Thomas “Mack” McLarty, who served as former President Bill Clinton’s first chief of staff, donated $1000 to Cheney’s campaign on Nov. 1, according to FEC donation records. His wife, Donna, contributed the same amount on the same day.

McLarty is perhaps best known for his shepherding of the Brady Handgun Violence Prevention Act in his capacity as White House chief of staff.

In addition to Cheney, McLarty has donated significant amounts to the Democratic National Committee and Sens. Ed Markey, D-Mass., and Amy Klobuchar, D-Minn.

Margot and John Pritzker — members of the billionaire Pritzker family and relatives of Illinois Gov. J.B. Pritzker, D, — contributed $2,900 and $10,800 to the congresswoman’s “Team Cheney” political action committee, respectively.

Gov. Pritzker was a national co-chair of Hillary Clinton’s 2008 presidential run, and his sister, Penny, served as secretary of Commerce during the Obama administration after backing the 44th president in his 2008 campaign.

Both family members who gave to Cheney’s PAC have in the past donated to campaigns of liberals such as Sen. Dianne Feinstein, D-Calif., former Rep. Beto O’Rourke, D-Texas, and Clinton herself.
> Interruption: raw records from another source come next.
-- ==== Sys2Proof/Laws/PerInstr.lean ====
section
/-! SUPPORT. Families of facts about every instruction as syntax, one lemma per constructor. -/

/-- The head of the byte string of R124: its first byte selects, in the reference tables, a row of the instruction's form
with the length of the string, and the instruction's mnemonic (30_encoding.md R116, R122, R125). -/
def Sys2Proof.Laws.EncodeHead.Statement (x : Sys2Proof.Instr) : Prop :=
  ∃ b F, (Sys2Proof.encode x).head? = some b ∧ Sys2Proof.Codec.reference.formOf b = some F ∧ F.form = x.form ∧
    F.length = (Sys2Proof.encode x).length ∧ Sys2Proof.Codec.reference.mnemonicOf b = some x.mnemonic

namespace Sys2Proof.Laws.EncodeHead

/-- The parts of a statement, for a first byte whose row the tables give. -/
theorem of_table {x : Instr} (b : Byte) (hh : (encode x).head? = some b)
    (h : ((Codec.reference.formOf b).map fun F => (F.form, F.length)) = some (x.form, (encode x).length))
    (hm : Codec.reference.mnemonicOf b = some x.mnemonic) : Statement x := by
  cases hF : Codec.reference.formOf b with
  | none => rw [hF] at h; cases h
  | some F =>
    rw [hF] at h
    simp only [Option.map_some, Option.some.injEq, Prod.mk.injEq] at h
    exact ⟨b, F, hh, hF, h.1, h.2, hm⟩

theorem movReg (s : Reg) (d : Reg) : Statement (.movReg s d) :=
  of_table 0x10 rfl rfl rfl
theorem addReg (s : Reg) (d : Reg) : Statement (.addReg s d) :=
  of_table 0x11 rfl rfl rfl
theorem subReg (s : Reg) (d : Reg) : Statement (.subReg s d) :=
  of_table 0x12 rfl rfl rfl
theorem andReg (s : Reg) (d : Reg) : Statement (.andReg s d) :=
  of_table 0x13 rfl rfl rfl
theorem orReg (s : Reg) (d : Reg) : Statement (.orReg s d) :=
  of_table 0x14 rfl rfl rfl
theorem xorReg (s : Reg) (d : Reg) : Statement (.xorReg s d) :=
  of_table 0x15 rfl rfl rfl
theorem shlReg (s : Reg) (d : Reg) : Statement (.shlReg s d) :=
  of_table 0x16 rfl rfl rfl
theorem shrReg (s : Reg) (d : Reg) : Statement (.shrReg s d) :=
  of_table 0x17 rfl rfl rfl
theorem cmpReg (s : Reg) (d : Reg) : Statement (.cmpReg s d) :=
  of_table 0x18 rfl rfl rfl
theorem mulReg (s : Reg) (d : Reg) : Statement (.mulReg s d) :=
  of_table 0x19 rfl rfl rfl
theorem divReg (s : Reg) (d : Reg) : Statement (.divReg s d) :=
  of_table 0x1A rfl rfl rfl
theorem movImm (i : Word) (d : Reg) : Statement (.movImm i d) :=
  of_table 0x20 rfl rfl rfl
theorem addImm (i : Word) (d : Reg) : Statement (.addImm i d) :=
  of_table 0x21 rfl rfl rfl
theorem subImm (i : Word) (d : Reg) : Statement (.subImm i d) :=
  of_table 0x22 rfl rfl rfl
theorem andImm (i : Word) (d : Reg) : Statement (.andImm i d) :=
  of_table 0x23 rfl rfl rfl
theorem orImm (i : Word) (d : Reg) : Statement (.orImm i d) :=
  of_table 0x24 rfl rfl rfl
theorem xorImm (i : Word) (d : Reg) : Statement (.xorImm i d) :=
  of_table 0x25 rfl rfl rfl
theorem shlImm (i : Word) (d : Reg) : Statement (.shlImm i d) :=
  of_table 0x26 rfl rfl rfl
theorem shrImm (i : Word) (d : Reg) : Statement (.shrImm i d) :=
  of_table 0x27 rfl rfl rfl
theorem cmpImm (i : Word) (d : Reg) : Statement (.cmpImm i d) :=
  of_table 0x28 rfl rfl rfl
theorem mulImm (i : Word) (d : Reg) : Statement (.mulImm i d) :=
  of_table 0x29 rfl rfl rfl
theorem divImm (i : Word) (d : Reg) : Statement (.divImm i d) :=
  of_table 0x2A rfl rfl rfl
theorem notReg (r : Reg) : Statement (.notReg r) :=
  of_table 0x30 rfl rfl rfl
theorem callReg (r : Reg) : Statement (.callReg r) :=
  of_table 0x31 rfl rfl rfl
theorem pushReg (r : Reg) : Statement (.pushReg r) :=
  of_table 0x32 rfl rfl rfl
theorem popReg (r : Reg) : Statement (.popReg r) :=
  of_table 0x33 rfl rfl rfl
theorem intReg (r : Reg) : Statement (.intReg r) :=
  of_table 0x34 rfl rfl rfl
theorem sivrReg (r : Reg) : Statement (.sivrReg r) :=
  of_table 0x35 rfl rfl rfl
theorem callImm (i : Word) : Statement (.callImm i) :=
  of_table 0x41 rfl rfl rfl
theorem pushImm (i : Word) : Statement (.pushImm i) :=
  of_table 0x42 rfl rfl rfl
theorem intImm (i : Word) : Statement (.intImm i) :=
  of_table 0x44 rfl rfl rfl
theorem jmpReg (m : FlagBits) (r : Reg) : Statement (.jmpReg m r) :=
  of_table 0x50 rfl rfl rfl
theorem jmprReg (m : FlagBits) (r : Reg) : Statement (.jmprReg m r) :=
  of_table 0x51 rfl rfl rfl
theorem sfstorReg (m : FlagBits) (r : Reg) : Statement (.sfstorReg m r) :=
  of_table 0x52 rfl rfl rfl
theorem jmpImm (m : FlagBits) (i : Word) : Statement (.jmpImm m i) :=
  of_table 0x60 rfl rfl rfl
theorem jmprImm (m : FlagBits) (i : Word) : Statement (.jmprImm m i) :=
  of_table 0x61 rfl rfl rfl
theorem sfstorImm (m : FlagBits) (i : Word) : Statement (.sfstorImm m i) :=
  of_table 0x62 rfl rfl rfl
theorem memrRegReg (w : BitVec 4) (s : Reg) (d : Reg) : Statement (.memrRegReg w s d) :=
  of_table 0x70 rfl rfl rfl
theorem memwRegReg (w : BitVec 4) (s : Reg) (d : Reg) : Statement (.memwRegReg w s d) :=
  of_table 0x71 rfl rfl rfl
theorem memrImmReg (w : BitVec 4) (i : Word) (d : Reg) : Statement (.memrImmReg w i d) :=
  of_table 0x80 rfl rfl rfl
theorem memwImmReg (w : BitVec 4) (i : Word) (d : Reg) : Statement (.memwImmReg w i d) :=
  of_table 0x81 rfl rfl rfl
theorem memwRegImm (w : BitVec 4) (s : Reg) (j : Word) : Statement (.memwRegImm w s j) :=
  of_table 0x91 rfl rfl rfl
theorem memwImmImm (w : BitVec 4) (i : Word) (j : Word) : Statement (.memwImmImm w i j) :=
  of_table 0xA1 rfl rfl rfl
theorem ret : Statement .ret :=
  of_table 0xF0 rfl rfl rfl
theorem hiret : Statement .hiret :=
  of_table 0xF1 rfl rfl rfl
theorem acti : Statement .acti :=
  of_table 0xF2 rfl rfl rfl
theorem dacti : Statement .dacti :=
  of_table 0xF3 rfl rfl rfl
theorem nop : Statement .nop :=
  of_table 0xFF rfl rfl rfl

end Sys2Proof.Laws.EncodeHead
end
Because of her opposition to the GOP’s current state, Coleman said, Cheney has garnered “support from the ‘resistance wing’ of the Democratic Party.”

“People like Cheney, [2020 South Carolina Senate candidate Jaime] Harrison and [2020 Kentucky Senate candidate] Amy McGrath have come up with huge sums of money,” Coleman said, “but it hasn’t moved the needle much in any of those races.”

Cheney — a member of the select committee investigating Jan. 6 — was ousted as GOP conference chair in May and censured by both the Wyoming GOP and the Republican National Committee. 

Shana Gadarian, political science chair at Syracuse University’s Maxwell School of Citizenship and Public Affairs, said Cheney’s support among Democrats comes from profound concern about America’s political culture.

“For normal politics to go on,” Gadarian said, “we need a Republican Party that is headed by someone and that has people in its rank and file who support taking back normal politics.”

“The donor class pays a lot of attention to politics and knows that normal competition is important for upkeeping democracy,” Gadarian continued, “and that’s why I think they’ve started to support Cheney — she’s not only been criticized by members of her own party but has now been censured by her own party.”

University of Buffalo professor James Campbell, though, argued that Cheney’s status as the national Republican Party’s bête noire provides the Democrats with an opportunity to knock the GOP down a peg and score a partisan victory for the left.

“Our politics now are so national,” Campbell said, “and [Cheney] has become such a national political figure that a lot of Democrats would like to embarrass Republicans with by pulling out an upset in Wyoming.”

Despite losing her leadership status, Cheney raised upwards of $7.1 million during 2021, including $2.05 million in last year’s final quarter.

Her most notable challenger, the Trump-endorsed Harriet Hageman, brought in just over $745 thousand between launching her campaign on September 9 and the end of 2021, FEC receipts show.

Cheney’s office did not respond to requests for comment.